As we grow up, the creative freedom in our answers begins to fade. Reality sets in, and suddenly, dreams once filled with wonder and possibility now focus on practicality and profitability. If you had told ten-year-old me—who wanted to be an author or fashion designer—that I’d one day be majoring in finance, I would have stared at you in complete disbelief. I never even began to excel or understand mathematics until I began taking precalculus and calculus courses. Majoring in finance doesn’t make any sense, and that’s the point. You are not supposed to know what you want to do for the rest of your life at age 10, or even at 18, when you are expected to have a career path laid out in front of you. Life is not linear, and the path you take will often twist and shift with time. 

What comforts me is seeing how others have navigated this uncertainty. Take some of our favorite TV shows – Friends and Sex and the City. Friends follows twenty-somethings trying to figure out their lives. Rachel starts off aiming to be a trophy wife for a dentist, but at the end of the series, she is offered a high-profile position at Louis Vuitton in Paris. Who would have predicted that? In Sex and the City, we meet Carrie, Miranda, Samantha, and Charlotte, who are in their thirties and still questioning their current life trajectories. I also found solace in the novel Everything I Know About Love by Dolly Alderton, who openly shares the chaos of her twenties, hopping from job to job and dealing with hard life decisions, and now she’s a best-selling author. Even icons like Vera Wang didn’t enter the fashion world until her 40s, and Van Gogh did not begin painting until his late 20s. These life stories remind me that there is no concrete deadline to discovering your life passion or finding success. Instead, it shows us that our lives can be filled with chaos and uncertainty, but that does not mean our future will be bleak. 

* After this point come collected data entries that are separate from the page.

/-- Name the boundary of a route set once every install is acknowledged (R270). -/
def State.routeName (s : State) : State :=
  let waits := s.fab.installs.any fun e => s.fab.nodes.any fun x => x.id == e.1 && !x.acked && !x.stranded
  if waits || s.fab.named.isSome || s.fab.mine.isNone then s else
  let b := ceilDiv (s.time.now + 2 * s.spanLen) s.spanLen * s.spanLen
  let s1 := { s with fab := { s.fab with named := some b, mine := s.fab.mine.map fun (i : Install) => { i with boundary := b } } }
  let s2 := s1.put P.FAB_ROUTE_PENDING_TIME_NS 0 (tbNs b)
  s.fab.installs.foldl (fun (s : State) e => s.emit (.install e.1 { e.2 with boundary := b })) s2

/-- A new tree is computed: installs go to the devices that it changes (R270, R275). -/
def State.routeSet (s : State) (ns : List Node) : State :=
  let all := s.installsOf ns
  let old (id : W64) : Option Install := (s.fab.last.find? (·.1 == id)).map (·.2)
  let others := all.filter fun e => e.1 != s.ownId && installNeeded (old e.1) e.2
  let sent := others.map fun e => (e.1, installSend (old e.1) e.2)
  let mine := (all.find? (·.1 == s.ownId)).map fun e => installSend (old e.1) e.2
  let s1 := { s with fab := { s.fab with
    nodes := ns.map fun x => { x with acked := !(sent.any (·.1 == x.id)) },
    last := all, installs := sent, mine := mine, named := none, again := false } }
  let s2 := sent.foldl (fun (s : State) e => s.emit (.install e.1 e.2)) s1
  s2.routeName

/-- A route set is in flight (R285). -/
def State.routeBusy (s : State) : Bool := s.fab.mine.isSome || !s.fab.probes.isEmpty || !s.fab.toProbe.isEmpty

/-- The root computes the new tree of a change, or keeps it for the boundary of the set in flight (R275, R276, R285). -/
def State.routeChange (s : State) : State :=
  if !s.isRoot then s
  else if s.routeBusy || !s.leased then { s with fab := { s.fab with again := true } }
  else
    let tree := changedTree s.fab.nodes
    let live := assign s.fab.plan [] (tree.filter fun x => !x.stranded)
    let ns := live ++ tree.filter (·.stranded)
    let fresh := ns.any fun x => x.stranded && (s.fab.nodes.any fun y => y.id == x.id && !y.stranded)
    (s.raiseIf fresh 38).routeSet ns

/-- Discovery is complete: the tree, addresses, source 34, and the first route set (R264, R268, R270). -/
def State.discovered (s : State) : State :=
  if !s.fab.probes.isEmpty || !s.fab.toProbe.isEmpty then s
  else if s.fab.discovering then
    let ns := assign s.fab.plan [] (discoverTree s.fab.nodes)
    (({ s with fab := { s.fab with discovering := false, last := [] } }).raise 34).routeSet ns
  else s.routeChange

/-- CLAIM_WINDOW_EXPIRE (R265, R268): no lower identity in a whole window makes the claimant root; discovery starts. -/
def execClaimWindowExpire (t : Tm) (s : State) : Host.Outcome State Fault Refusal :=
  live t s fun s =>
    match s.fab.claimUntil with
    | some u =>
      if u ≤ s.time.now && s.leased then
        let s1 := ((({ s with fab := { s.fab with claimUntil := none } }).putB P.FAB_ADDR_ROOT 0 true).setRoot s.ownId).raise 33
        let own := s1.ownNode
        let s2 := { s1 with fab := { s1.fab with
          nodes := [own], probes := [], toProbe := routesOn own, discovering := true, installs := [], named := none, mine := none } }
        (s2.probePump 64).discovered
      else s
    | none => s

/-- DISCOVERY_PROBE (R268, R269): the device answers, from its Keystone in abutment mode. -/
def execDiscoveryProbe (t : Tm) (port : Port) (src : Nat) (route : W64) (s : State) : Host.Outcome State Fault Refusal :=
  live t s fun s =>
    if !(s.leased || s.abut) || !s.portCarries port || src = s.origin && s.isRoot then s else
    let hops := route.toNat % 32
    let via := bitsOf route.toNat (5 + 2 * (hops - 1) + 1) (5 + 2 * (hops - 1))
    s.emit (.probeReply {
      identity := s.ownId, reachedFrom := Regs.word s.regs P.FAB_PORT_PEER_ID_ID port, port := Fin.ofNat 4 via, root := s.rootId,
      addr := s.origin, abutment := s.abut,
      ports := (upTo 4).map fun p => (Regs.word s.regs P.FAB_PORT_PEER_ID_ID p, s.portCarries p) })

/-- The links that a reply shows. -/
def replyLinks (r : ProbeReply) : List (Nat × W64) :=
  if r.abutment then [] else ((r.ports.zipIdx 0).filter fun e => e.1.2).map fun e => (e.2, e.1.1)

/-- Change a node of the topology. -/
def modNode (id : W64) (f : Node → Node) (ns : List Node) : List Node := ns.map fun x => if x.id = id then f x else x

Whenever I am asked the infamous question of what I want to be when I grow up, I answer with a general idea. I want to work within the field of finance using my analytical skills, ideally in a global aspect, whether that be abroad or with the opportunity to travel. I also want to be able to use my creative writing skills. I have yet to find a job description that checks all of those boxes, but I am leaving the door open to new possibilities. While this answer may seem vague and noncommittal, it is one I have ruminated over time after time, and it is constantly evolving.

It is comforting to realize that many successful people did not find their true passion until later in life. Not knowing does not mean that you are lost or you are behind, but rather that you are on the path to discovery. I firmly believe in the phrase: “Everything happens for a reason”, so every decision you make matters. Try not to see this as something daunting or anxiety-inducing but rather an opportunity. It is a chance to explore, to test out the waters, and to dream with wonder and possibility again. It could mean that the best possible life might be one you haven’t imagined yet.

Cara Loganadhan

Manhattan '26

Hi I am Cara! I am a Junior at Manhattan University majoring in Finance and Global Business with an English minor. I love creative writing in my free time, in fact, growing up my dream was to become an author. I grew up in Toronto Canada, but was born in Houston, Texas. Living in a city for all my life, has only made love for all things New York so much stronger. In my free time, I love exploring new thrift stores, flea markets, restaurants, museums, and parks. I also have a strong passion to travel, I have participated in 2 different study abroad programs, one in Summer 2023 to Vienna, Salzburg and Prague, and then finally one this Winter 2024 to Singapore. I hope to continue to travel and explore the world through my college career and future endeavors.